AlexInvestSavvy said:


> I'm still relatively new to trading stocks, but I must have a lot to learn, as I would have expected the indexes to take a dive upon rate increases, but the exact opposite seems to be true!


Well if you think high rates are good, you'd go up.
If you think low rates are good, and they raise them by less than expected they'd go up too.


----------



## AlexInvestSavvy (Oct 13, 2020)

Interesting, so that means things were even more volatile in earlier years. It seems there is a stronger and stronger appetite to Buy these days...
I like that way to see it, looking at the forest rather than the trees; otherwise it's very easy to get wrapped up in it (and I don't consider myself a day-trader ; -)


----------



## AlexInvestSavvy (Oct 13, 2020)

Aha, yes that is true too, Matt


----------



## AlexInvestSavvy (Oct 13, 2020)

Seems sometimes we will take any reason to Buy! ; -)


----------



## MrMatt (Dec 21, 2011)

AlexInvestSavvy said:


> Seems sometimes we will take any reason to Buy! ; -)

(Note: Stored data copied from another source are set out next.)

/-- A load for which STOP waits fails (R129, R133): the routine is abandoned, the hold ends, and the run ends with the
sequence error. -/
def loadEndsRun (k : Nat) (s : State) : State :=
  let s := raiseFault (259 + 16 * k) (abandonLoad k 1 (endGap k s.now s))
  let s := modSeq k (fun q => { q with stopped := some .seqErr }) s
  if (seq k s).played = 0 then finishRun k (if (seq k s).haltAt.isSome then .hostHalt else .seqErr) s else s

/-- A set that fails is sequence error 13 of the TSLOAD (R128, R175): ranges issued after it that have not
begun are discarded, their marks kept. Where STOP waits for the load, play has ended already, and so does the wait. -/
def failLoad (k : Nat) (d : Load) (s : State) : State :=
  let q := seq k s
  -- a hold that play has reached has begun
  let kept := q.queue.zipIdx.filter (fun x => x.1.no ≤ d.no || (x.2 = 0 && q.holdEnd.isSome)) |>.map (·.1)
  let gone := q.queue.filter (fun r => !kept.contains r)
  let s := modSeq k (fun q => { q with
    queue := kept
    blks := cutRanges gone q
    marks := gone.flatMap (·.marks) ++ q.marks
    load := some { d with failed := true }
    iuAt := max q.iuAt s.now }) s
  let s := seqErrorAt k 13 d.pc d.seg s
  if (seq k s).stopped.isSome then loadEndsRun k s else s

/-- Whether a set of a load is in range and passes R42 on every member. -/
def setLoads (k ts : Nat) (recs : List Bytes) (s : State) : Bool :=
  let p := leAt 0 4 (recs.headD [])
  let p := if p = 0 then rd (K.cgBasePeriodAct k) s else p
  ts < setsOf (mode k s) && ((members k s).zip recs).all (fun x => (activeCh x.1 s).all (fun c =>
    let t := parseSet (slice (8 + 36 * c) 36 x.2)
    entryRule (mode k s) p (uwtOf x.1 t s) t == 0))

/-- A set of a load commits as one unit (R128, R169, R179). A record's rsv bytes, at 4 and 584, are ignored, and in a gang
the period code of each member's record goes to that member's own period table (DESIGN CHOICE, log 69: R5 and R132 give
no outcome for the bytes, and R26 and R128 do not say whose table). -/
def commitSet (k : Nat) (s : State) : State :=
  match (seq k s).load with
  | none => s
  | some d =>
    let m := (members k s).length
    let recs := (List.range m).map (fun i => Tab.get [] (d.committed * m + i) d.recs)
    let ts := d.first + d.committed
    if ¬ setLoads k ts recs s then failLoad k d s
    else
      let s := forEach ((members k s).zip recs) (fun x s =>
        let s := setTsPeriod x.1 ts (leAt 0 4 x.2) s
        forEach (List.range 16) (fun c s => setTset (16 * x.1 + c) ts (parseSet (slice (8 + 36 * c) 36 x.2)) s) s) s
      let s := modSeq k (fun q => { q with load := some { d with committed := d.committed + 1, shut := d.shut.drop 1 } }) s
      if d.committed + 1 = d.count then endLoad k (seq k s).cycAt s else s

/-! ### Commit points (R153, R154) -/

/-- Vectors of the ranges issued and not yet played; none where a block has not decided its exit. -/
def vectorsToCome (k : Nat) (s : State) : Option Nat :=
  let q := seq k s
  let blkOf := fun (r : Range) => q.blks.find? (fun b => b.id == r.blk)
  if q.blks.any (fun b => !b.decided) then none
  else
    let here := match q.cur with
      | some r => (match blkOf r with
          | some b => r.count - q.off + r.count * moreReps k r b s
          | none => r.count * r.reps - (q.rep * r.count + q.off))
      | none => 0
    some (here + (q.queue.map (fun r => r.count * if (blkOf r).isSome then 1 else r.reps)).foldl (· + ·) 0)

/-- The commit point of the boundary that the IU waits at: its vector and instant, once play has reached it
(R153). -/
def commitAt (k : Nat) (s : State) : Option (Nat × Nat) :=
  let q := seq k s
  match vectorsToCome k s with
  | none => none
  | some n =>
    let v := q.played + n
    let c := max (v - 4 * granuleOf k s) (if q.queue.any (fun r => r.entry ≠ 0) then q.played + 1 else q.entryVec)
    let dec := (q.blks.map (·.known)).foldl max 0
    if c < q.played ∨ n = 0 then some (c, max (if q.played ≤ c + 1 then q.lastStart else 0) dec) else none

/-- Whether the pending request is taken at a commit point (R153, R161): pending by the cycle start of its vector or
by the exit decision that fixes it, the later of the two, or in the same SEQCLK cycle. -/
def requestTaken (k : Nat) (c : Nat × Nat) (s : State) : Bool :=
  let q := seq k s
  rd (K.jtPending k) s != 0xFF && (q.jtVec ≤ c.1 || q.jtAt / seqclk ≤ c.2 / seqclk)

/-- Whether the IU's next instruction needs a slot of the range queue: RUN, MATCH, WAITT or TSYNC. -/
def needsSlot (k : Nat) (s : State) : Bool :=
  match (codeAt k (pcOf k s) s).map (· / 2 ^ 56) with
  | some op => [0x01, 0x08, 0x09, 0x0A].contains op
  | none => false

/-- Whether the foreground waits in a way that leaves the micro-engine to the long context: for a slot of the full
queue, a synchronising condition, an event, a commit point or a load, or for good (R170). -/
def yieldsEngine (k : Nat) (s : State) : Bool :=
  let q := seq k s
  match q.wait with
  | .head _ => false
  | .none => q.ending.isSome || (!roomFor k s && needsSlot k s)
  | _ => true

/-- The instant since which the foreground is ready, if it is (R171). -/
def readySince (k : Nat) (s : State) : Option Nat :=
  let q := seq k s
  match q.wait with
  | .none =>
    if q.ending.isSome then none
    else if !needsSlot k s then some q.iuAt
    else if roomFor k s then some (max q.iuAt q.freedAt) else none
  | .jif w => condKnown k (w.a.toNat % 256) s
  | .commit _ => (commitAt k s).map (fun c => max q.iuAt c.2)
  | _ => none

/-- Whether the long context has the micro-engine, so that the foreground needs a micro-trap (R171). -/
def longHolds (k : Nat) (s : State) : Bool :=
  match (seq k s).load with | some d => !d.trapped && !d.wait | none => false

end Sys2Proof.Machine
end

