-- ==== Sys2Proof/Machine/PacerDma.lean ====
section
/-! DEFINITION. The second port of an engine's memories, and DMA transfers (R211, R237, R256–R258). -/
namespace Sys2Proof.Machine

/-! ### The second port (R211, R226, R249) -/

/-- Whether a store has passed its W stage, five cycles after it issued (R226, R249): an engine that waits or has ended its
task has let it pass. The engine's own reads go by position instead. -/
def StoreW.landed (sys : Nat) (p : Pe) (w : StoreW) : Bool :=
  w.at_ + 5 ≤ max sys p.issue || p.stalled || p.tended.isSome

/-- A word of a memory as the second port reads it: with the stores that have landed. -/
def Pe.portWord (sys bus a : Nat) (p : Pe) : Word :=
  match p.stores.reverse.find? (fun w => w.space == bus + 1 && w.addr == a && w.landed sys p) with
  | some w => w.v
  | none => p.memWord bus a

/-- A word of a memory written through the second port, over a store that has landed; a PM word in the range of the
captured body ends the cache's service, at once or, where it serves the level already, when the level ends (R232). -/
def secondPort (sys bus a : Nat) (v : Word) (p : Pe) : Pe :=
  let p := { p with stores := p.stores.filter (fun w => !(w.space == bus + 1 && w.addr == a && w.landed sys p)) }.putMem bus a v
  match p.cacheAt with
  | some (ls, le) =>
    if bus = 2 ∧ ls.toNat ≤ a ∧ a ≤ le.toNat then
      (if p.served then { p with stale := true } else { p with cached := false, cacheAt := none })
    else p
  | none => p

/-- Words written from an address upwards through the second port. -/
def secondPortN (sys bus : Nat) : Nat → List Word → Pe → Pe
  | _, [], p => p
  | a, w :: t, p => secondPortN sys bus (a + 1) t (secondPort sys bus a w p)

/-- The words of a byte string. -/
def bytesWords (b : Bytes) : List Word := (List.range (b.length / 4)).map (fun i => BitVec.ofNat 32 (leAt (4 * i) 4 b))

/-- The memory that a space code of PE_MEM_ADDR names, as a bus. -/
def spaceBus (sp : Nat) : Nat := match sp with | 0 => 2 | 1 => 0 | _ => 1

/-! ### Channels and descriptors (R237, R256, R257) -/

/-- A DMA channel. -/
def Pe.ch (c : Nat) (p : Pe) : Dma := p.dma.get (ix 4 c (by decide))
/-- A DMA channel written. -/
def Pe.setCh (c : Nat) (d : Dma) (p : Pe) : Pe := { p with dma := p.dma.set (c % 4) d (Nat.mod_lt _ (by decide)) }

/-- A channel started on the descriptor at an XM word address: its eight words are read now (R257). An address
above 0xDFF8 holds no descriptor. -/
def startDma (sys c a epoch : Nat) (p : Pe) : Pe :=
  p.setCh c { busy := true, desc := if a ≤ 0xDFF8 then (List.range 8).map (fun i => p.portWord sys 0 (a + i)) else [], epoch
              at0 := p.issue * 8192 / 5 }

/-- The status word of a channel (R258). -/
def Dma.status (d : Dma) : Word := BitVec.ofNat 32 ((if d.busy then 2 ^ 31 else 0) + d.err * 2 ^ 28 + d.done)

/-- Alignment of a space (R237): 0 PM, 1 XM, 2 YM, 3 capture memory, 4 DRAM. -/
def spaceAlign (sp : Nat) : Nat := match sp with | 3 => 16 | 4 => 64 | _ => 4

/-- Bytes of an on-chip space (R237). -/
def spaceBytes (sp : Nat) : Nat := match sp with | 0 => 65536 | 3 => 1048576 | _ => 229376

/-- A descriptor's fields (R257). -/
structure Desc where
  ssp  : Nat
  dsp  : Nat
  cg   : Nat
  ev   : Bool
  src  : Nat
  dst  : Nat
  len  : Nat
  stop : Bool
  next : Nat
  rsv  : Bool
  deriving DecidableEq, Repr

/-- The fields of a descriptor's words. -/
def readDesc (d : List Word) : Desc :=
  let w := fun i => (d.getD i 0).toNat
  { ssp := w 0 / 2 ^ 28, dsp := w 0 / 2 ^ 24 % 16, cg := w 0 / 2 ^ 20 % 16, ev := (w 0).testBit 19
    src := w 1 + w 2 * 2 ^ 32, dst := w 3 + w 4 * 2 ^ 32, len := w 5, stop := (w 6).testBit 31, next := w 6 % 65536
    rsv := w 0 % 2 ^ 19 ≠ 0 || w 6 / 65536 % 32768 ≠ 0 || w 7 ≠ 0 }

/-- Whether a range lies in its space; DRAM is judged apart (R257, R258). -/
def rangeIn (sp a n : Nat) : Bool := sp = 4 || a + n ≤ spaceBytes sp

/-- Whether a descriptor is valid (R257). -/
def Desc.ok (d : Desc) : Bool :=
  let al := max (spaceAlign d.ssp) (spaceAlign d.dsp)
  d.ssp ≤ 4 && d.dsp ≤ 4 && d.dsp ≠ 3 && !d.rsv && (d.ssp = 3 || d.cg = 0) && 1 ≤ d.len && d.len ≤ 2 ^ 24 &&
  d.src % al = 0 && d.dst % al = 0 && d.len % al = 0 && rangeIn d.ssp d.src d.len && rangeIn d.dsp d.dst d.len

/-- The words that a descriptor moves, from its source (R237). -/
def dmaRead (e : Nat) (d : Desc) (s : State) : List Word :=
  let n := d.len / 4
  match d.ssp with
  | 3 => (List.range n).map (fun i =>
      let a := d.src + 4 * i
      BitVec.ofNat 32 (leAt (a % 16) 4 (entryBytes (Tab.get 0 (a / 16) (grp d.cg s).capMem))))
  | 4 => bytesWords (memBytes d.src d.len s)
  | sp => (List.range n).map (fun i => (pe e s).portWord s.time.sys (spaceBus sp) (d.src / 4 + i))

/-- The words placed at the destination; whole bursts of DRAM take fresh check bits (R199). -/
def dmaWrite (e : Nat) (d : Desc) (l : List Word) (s : State) : State :=
  if d.dsp = 4 then
    forEach (burstsOf d.dst d.len) (fun a s => clearBad a s) (memWrite d.dst (l.flatMap (fun w => leBytes 4 w.toNat)) s)
  else modPe e (fun p => secondPortN s.time.sys (spaceBus d.dsp) (d.dst / 4) l p) s

/-- Whether DRAM is one of a descriptor's spaces. -/
def Desc.dram (d : Desc) : Bool := d.ssp = 4 || d.dsp = 4

/-- A descriptor from an offset on, for n bytes. -/
def Desc.part (d : Desc) (o n : Nat) : Desc := { d with src := d.src + o, dst := d.dst + o, len := n }

/-- Whether a burst of DRAM at an offset of a descriptor is mapped. -/
def Desc.mappedAt (d : Desc) (o : Nat) (s : State) : Bool :=
  (d.ssp ≠ 4 || mapped (d.src + o) 64 s) && (d.dsp ≠ 4 || mapped (d.dst + o) 64 s)

/-- The error of a channel's descriptor as it stands (R258), 0 none: an invalid descriptor moves nothing, a burst that is
not mapped stops it where it has come to (DEDUCED, log 35), and a change of map at any time. -/
def Dma.error (x : Dma) (s : State) : Nat :=
  let d := readDesc x.desc
  if x.desc.length ≠ 8 ∨ ¬ d.ok then 1
  else if x.done < d.len ∧ ¬ d.mappedAt x.done s then 2
  else if d.dram ∧ x.epoch ≠ rd K.dramMapEpoch s then 3
  else 0

/-- The burst that a channel asks of DP3 next, and whether it writes (R191, R258): a burst read from DRAM is placed before
the next one is asked for. One burst of a channel is under way at a time (DESIGN CHOICE, log 35). -/
def dmaBurst (e c : Nat) (s : State) : Option (Nat × Bool) :=
  let x := (pe e s).ch c
  let d := readDesc x.desc
  if ¬ x.busy ∨ fenced (0x10 + e) s ∨ x.error s ≠ 0 ∨ d.len ≤ x.done then none
  else if d.dsp = 4 ∧ (d.ssp ≠ 4 ∨ x.hold.isSome) then some (d.dst + x.done, true)
  else if d.ssp = 4 then some (d.src + x.done, false)
  else none

/-- A channel's state changed. -/
def modDma (e c : Nat) (f : Dma → Dma) (s : State) : State := modPe e (fun p => p.setCh c (f (p.ch c))) s

/-- n bytes of a descriptor are placed at its destination, and the channel has moved so many more (R258). -/
def dmaPlace (e c n : Nat) (l : List Word) (s : State) : State :=
  let x := (pe e s).ch c
  modDma e c (fun x => { x with done := x.done + n, hold := none, at0 := s.now }) (dmaWrite e ((readDesc x.desc).part x.done n) l s)

/-- A burst that a channel has read from DRAM arrives. -/
def dmaGot (e c : Nat) (s : State) : State :=
  let x := (pe e s).ch c
  let d := readDesc x.desc
  let l := dmaRead e (d.part x.done 64) s
  if d.dsp = 4 then modDma e c (fun x => { x with hold := some l, at0 := s.now }) s else dmaPlace e c 64 l s

/-- A burst that a channel writes to DRAM is written. -/
def dmaWrote (e c : Nat) (s : State) : State :=
  let x := (pe e s).ch c
  dmaPlace e c 64 (x.hold.getD (dmaRead e ((readDesc x.desc).part x.done 64) s)) s

/-! ### Transfers between memories on chip (R211, R258) -/

/-- The words that a channel between memories on chip has still to move; none where it stands or DRAM is one of its
spaces. -/
def wordsLeft (e c : Nat) (s : State) : Nat :=
  let x := (pe e s).ch c
  let d := readDesc x.desc
  if x.busy && !fenced (0x10 + e) s && x.error s == 0 && !d.dram then (d.len - x.done) / 4 else 0

/-- The second port moves one word of a channel, if it has one to move. -/
def moveWord (e c : Nat) (s : State) : State :=
  if wordsLeft e c s = 0 then s
  else
    let x := (pe e s).ch c
    dmaPlace e c 4 (dmaRead e ((readDesc x.desc).part x.done 4) s) s

/-- One turn of the rotation: a word of each channel below a number. -/
def portTurn (e upTo : Nat) (s : State) : State := forEach (List.range upTo) (fun c s => moveWord e c s) s

/-- Whole turns of the rotation. -/
def portTurns (e : Nat) : Nat → State → State
  | 0, s => s
  | n + 1, s => portTurns e n (portTurn e 4 s)

/-- The most words that any channel of an engine has still to move on chip. -/
def mostLeft (e : Nat) (s : State) : Nat := (List.range 4).foldl (fun a c => max a (wordsLeft e c s)) 0

/-- What the second port has moved of an engine's transfers on chip when its memories are looked at, or the transfers cut
off (R258): a free number of whole turns, and a free part of one more, of the channels in rotation. The spec gives the
port's pace and the rotation, but not what JESD204C receive takes of it before (log 35). -/
def dmaMoves (e : Nat) (s : State) : State :=
  if mostLeft e s = 0 then s
  else
    let n := drawBelow (mostLeft e s) s
    let k := drawBelow 5 n.2
    portTurn e k.1 (portTurns e n.1 k.2)

/-- The second port moves what a channel has left, and of the other channels as many words in rotation, give or take the
one of the turn that ends it (R258). -/
def dmaFinish (e c : Nat) (s : State) : State :=
  let w := wordsLeft e c s
  if w = 0 then s
  else if (List.range 4).all (fun j => j == c || wordsLeft e j s == 0) then portTurns e w s
  else
    let k := drawBelow (4 - c) s
    portTurn e (c + 1 + k.1) (portTurns e (w - 1) k.2)

end Sys2Proof.Machine
end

IMO the pundits that give "reasons" are clueless.

I've never bought or sold a stock due to reasons listed in a headline.
they just say stuff that makes people think they know what's going on.


----------



## AlexInvestSavvy (Oct 13, 2020)

MrMatt said:


> IMO the pundits that give "reasons" are clueless.
> 
> I've never bought or sold a stock due to reasons listed in a headline.
> they just say stuff that makes people think they know what's going on.


That's an important point


----------



## AlexInvestSavvy (Oct 13, 2020)

I have been told there is a lot of fluff out there.
The goal sometimes is to garner an audience and say whatever will draw one's attention.


----------



## Tostig (Nov 18, 2020)

AlexInvestSavvy said:


> I have been told there is a lot of fluff out there.
> The goal sometimes is to garner an audience and say whatever will draw one's attention.


Well, there's Peter Schiff, Economics Explained and a lot of other permabears predicting a 90% stock market decrease.

And then there's Warren Buffet and John Templeton who tell you to buy on bad news.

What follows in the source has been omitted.